__Task item__.
Only the lines that hold the word "jsgtImm" are wanted from this listing.

◆ ◆ ◆ ◆ ◆

theorem FieldsRoundTrip.jeqImm (dst : Reg) (imm : Imm) (off : Off) : FieldsRoundTrip.Statement (.jeqImm dst imm off) := by
  intro lcf next _ _
  rw [decodeFields_of (form := .cmpImm .jeqImm) rfl]
  simp only [decodeForm, Instr.fields, regOf_regBits, unused_zero]
  rfl

theorem FieldsRoundTrip.jeqReg (dst : Reg) (src : Reg) (off : Off) : FieldsRoundTrip.Statement (.jeqReg dst src off) := by
  intro lcf next _ _
  rw [decodeFields_of (form := .cmpReg .jeqReg) rfl]
  simp only [decodeForm, Instr.fields, regOf_regBits, unused_zero]
  rfl

theorem FieldsRoundTrip.jgtImm (dst : Reg) (imm : Imm) (off : Off) : FieldsRoundTrip.Statement (.jgtImm dst imm off) := by
  intro lcf next _ _
  rw [decodeFields_of (form := .cmpImm .jgtImm) rfl]
  simp only [decodeForm, Instr.fields, regOf_regBits, unused_zero]
  rfl

theorem FieldsRoundTrip.jgtReg (dst : Reg) (src : Reg) (off : Off) : FieldsRoundTrip.Statement (.jgtReg dst src off) := by
  intro lcf next _ _
  rw [decodeFields_of (form := .cmpReg .jgtReg) rfl]
  simp only [decodeForm, Instr.fields, regOf_regBits, unused_zero]
  rfl

theorem FieldsRoundTrip.jgeImm (dst : Reg) (imm : Imm) (off : Off) : FieldsRoundTrip.Statement (.jgeImm dst imm off) := by
  intro lcf next _ _
  rw [decodeFields_of (form := .cmpImm .jgeImm) rfl]
  simp only [decodeForm, Instr.fields, regOf_regBits, unused_zero]
  rfl

theorem FieldsRoundTrip.jgeReg (dst : Reg) (src : Reg) (off : Off) : FieldsRoundTrip.Statement (.jgeReg dst src off) := by
  intro lcf next _ _
  rw [decodeFields_of (form := .cmpReg .jgeReg) rfl]
  simp only [decodeForm, Instr.fields, regOf_regBits, unused_zero]
  rfl

theorem FieldsRoundTrip.jsetImm (dst : Reg) (imm : Imm) (off : Off) : FieldsRoundTrip.Statement (.jsetImm dst imm off) := by
  intro lcf next _ _
  rw [decodeFields_of (form := .cmpImm .jsetImm) rfl]
  simp only [decodeForm, Instr.fields, regOf_regBits, unused_zero]
  rfl

theorem FieldsRoundTrip.jsetReg (dst : Reg) (src : Reg) (off : Off) : FieldsRoundTrip.Statement (.jsetReg dst src off) := by
  intro lcf next _ _
  rw [decodeFields_of (form := .cmpReg .jsetReg) rfl]
  simp only [decodeForm, Instr.fields, regOf_regBits, unused_zero]
  rfl

theorem FieldsRoundTrip.jneImm (dst : Reg) (imm : Imm) (off : Off) : FieldsRoundTrip.Statement (.jneImm dst imm off) := by
  intro lcf next _ _
  rw [decodeFields_of (form := .cmpImm .jneImm) rfl]
  simp only [decodeForm, Instr.fields, regOf_regBits, unused_zero]
  rfl

theorem FieldsRoundTrip.jneReg (dst : Reg) (src : Reg) (off : Off) : FieldsRoundTrip.Statement (.jneReg dst src off) := by
  intro lcf next _ _
  rw [decodeFields_of (form := .cmpReg .jneReg) rfl]
  simp only [decodeForm, Instr.fields, regOf_regBits, unused_zero]
  rfl

theorem FieldsRoundTrip.jsgtImm (dst : Reg) (imm : Imm) (off : Off) : FieldsRoundTrip.Statement (.jsgtImm dst imm off) := by
  intro lcf next _ _
  rw [decodeFields_of (form := .cmpImm .jsgtImm) rfl]
  simp only [decodeForm, Instr.fields, regOf_regBits, unused_zero]
  rfl

theorem FieldsRoundTrip.jsgtReg (dst : Reg) (src : Reg) (off : Off) : FieldsRoundTrip.Statement (.jsgtReg dst src off) := by
  intro lcf next _ _
  rw [decodeFields_of (form := .cmpReg .jsgtReg) rfl]
  simp only [decodeForm, Instr.fields, regOf_regBits, unused_zero]
  rfl

theorem FieldsRoundTrip.jsgeImm (dst : Reg) (imm : Imm) (off : Off) : FieldsRoundTrip.Statement (.jsgeImm dst imm off) := by
  intro lcf next _ _
  rw [decodeFields_of (form := .cmpImm .jsgeImm) rfl]
  simp only [decodeForm, Instr.fields, regOf_regBits, unused_zero]
  rfl

theorem FieldsRoundTrip.jsgeReg (dst : Reg) (src : Reg) (off : Off) : FieldsRoundTrip.Statement (.jsgeReg dst src off) := by
  intro lcf next _ _
  rw [decodeFields_of (form := .cmpReg .jsgeReg) rfl]
  simp only [decodeForm, Instr.fields, regOf_regBits, unused_zero]
  rfl

theorem FieldsRoundTrip.jltImm (dst : Reg) (imm : Imm) (off : Off) : FieldsRoundTrip.Statement (.jltImm dst imm off) := by
  intro lcf next _ _
  rw [decodeFields_of (form := .cmpImm .jltImm) rfl]
  simp only [decodeForm, Instr.fields, regOf_regBits, unused_zero]
  rfl

theorem FieldsRoundTrip.jltReg (dst : Reg) (src : Reg) (off : Off) : FieldsRoundTrip.Statement (.jltReg dst src off) := by
  intro lcf next _ _
  rw [decodeFields_of (form := .cmpReg .jltReg) rfl]
  simp only [decodeForm, Instr.fields, regOf_regBits, unused_zero]
  rfl

theorem FieldsRoundTrip.jleImm (dst : Reg) (imm : Imm) (off : Off) : FieldsRoundTrip.Statement (.jleImm dst imm off) := by
  intro lcf next _ _
  rw [decodeFields_of (form := .cmpImm .jleImm) rfl]
  simp only [decodeForm, Instr.fields, regOf_regBits, unused_zero]
  rfl

theorem FieldsRoundTrip.jleReg (dst : Reg) (src : Reg) (off : Off) : FieldsRoundTrip.Statement (.jleReg dst src off) := by
  intro lcf next _ _
  rw [decodeFields_of (form := .cmpReg .jleReg) rfl]
  simp only [decodeForm, Instr.fields, regOf_regBits, unused_zero]
  rfl

theorem FieldsRoundTrip.jsltImm (dst : Reg) (imm : Imm) (off : Off) : FieldsRoundTrip.Statement (.jsltImm dst imm off) := by
  intro lcf next _ _
  rw [decodeFields_of (form := .cmpImm .jsltImm) rfl]
  simp only [decodeForm, Instr.fields, regOf_regBits, unused_zero]
  rfl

◆ ◆ ◆ ◆ ◆

__Answer for this exercise__.
theorem FieldsRoundTrip.jsgtImm (dst : Reg) (imm : Imm) (off : Off) : FieldsRoundTrip.Statement (.jsgtImm dst imm off) := by
  rw [decodeFields_of (form := .cmpImm .jsgtImm) rfl]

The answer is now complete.